■ Work instructions:
Check each line of the entries below for the word "decide" and state only how many lines have it.

START Information provided

/-- The commands that can change a part of `Kept`. -/
def movesKept : Instr → Bool
  | .beatBoundary => true
  | .stretchOrder _ _ _ => true
  | .beatEpoch _ _ => true
  | .officerEnrol _ _ _ _ => true
  | .officerRetire _ _ _ => true
  | .moduleWarmReset _ => true
  | .coldBoot _ => true
  | _ => false
/-- A wait begun at `t` and over at `w` is reached. -/
theorem any_reached {x : Option Nat} {t w k : Nat} (a : x = some t) (b : t + k ≤ w) : (x.any fun t => decide (t + k ≤ w)) = true := by simp [a, b]
/-- A wait not begun, or begun too late, is not reached. -/
theorem any_not_reached {x : Option Nat} {w k : Nat} (b : ∀ t, x = some t → w < t + k) : (x.any fun t => decide (t + k ≤ w)) = false := by
  cases x with
  | none => rfl
  | some t => simp [Nat.not_le.mpr (b t rfl)]
/-- A command that goes on has its effect, and is well formed. -/
theorem guarded_next {n : String} {i : Instr} {s t : State} {f : State → State} (h : guarded n i s f = .next t) :
    i.wf = true ∧ i.units = true ∧ t = f s := by
  unfold guarded at h
  split at h
  · split at h
    · cases h; exact ⟨‹_›, ‹_›, rfl⟩
    · cases h
  · cases h
/-- A well-formed command that names existing parts has its effect. -/
theorem guarded_ok {n : String} {i : Instr} {s : State} {f : State → State} (hw : i.wf = true) (hu : i.units = true) :
    guarded n i s f = .next (f s) := by simp [guarded, hw, hu]
/-! Each command is its effect in the frame all share. -/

END Information provided

■ Task solution:
2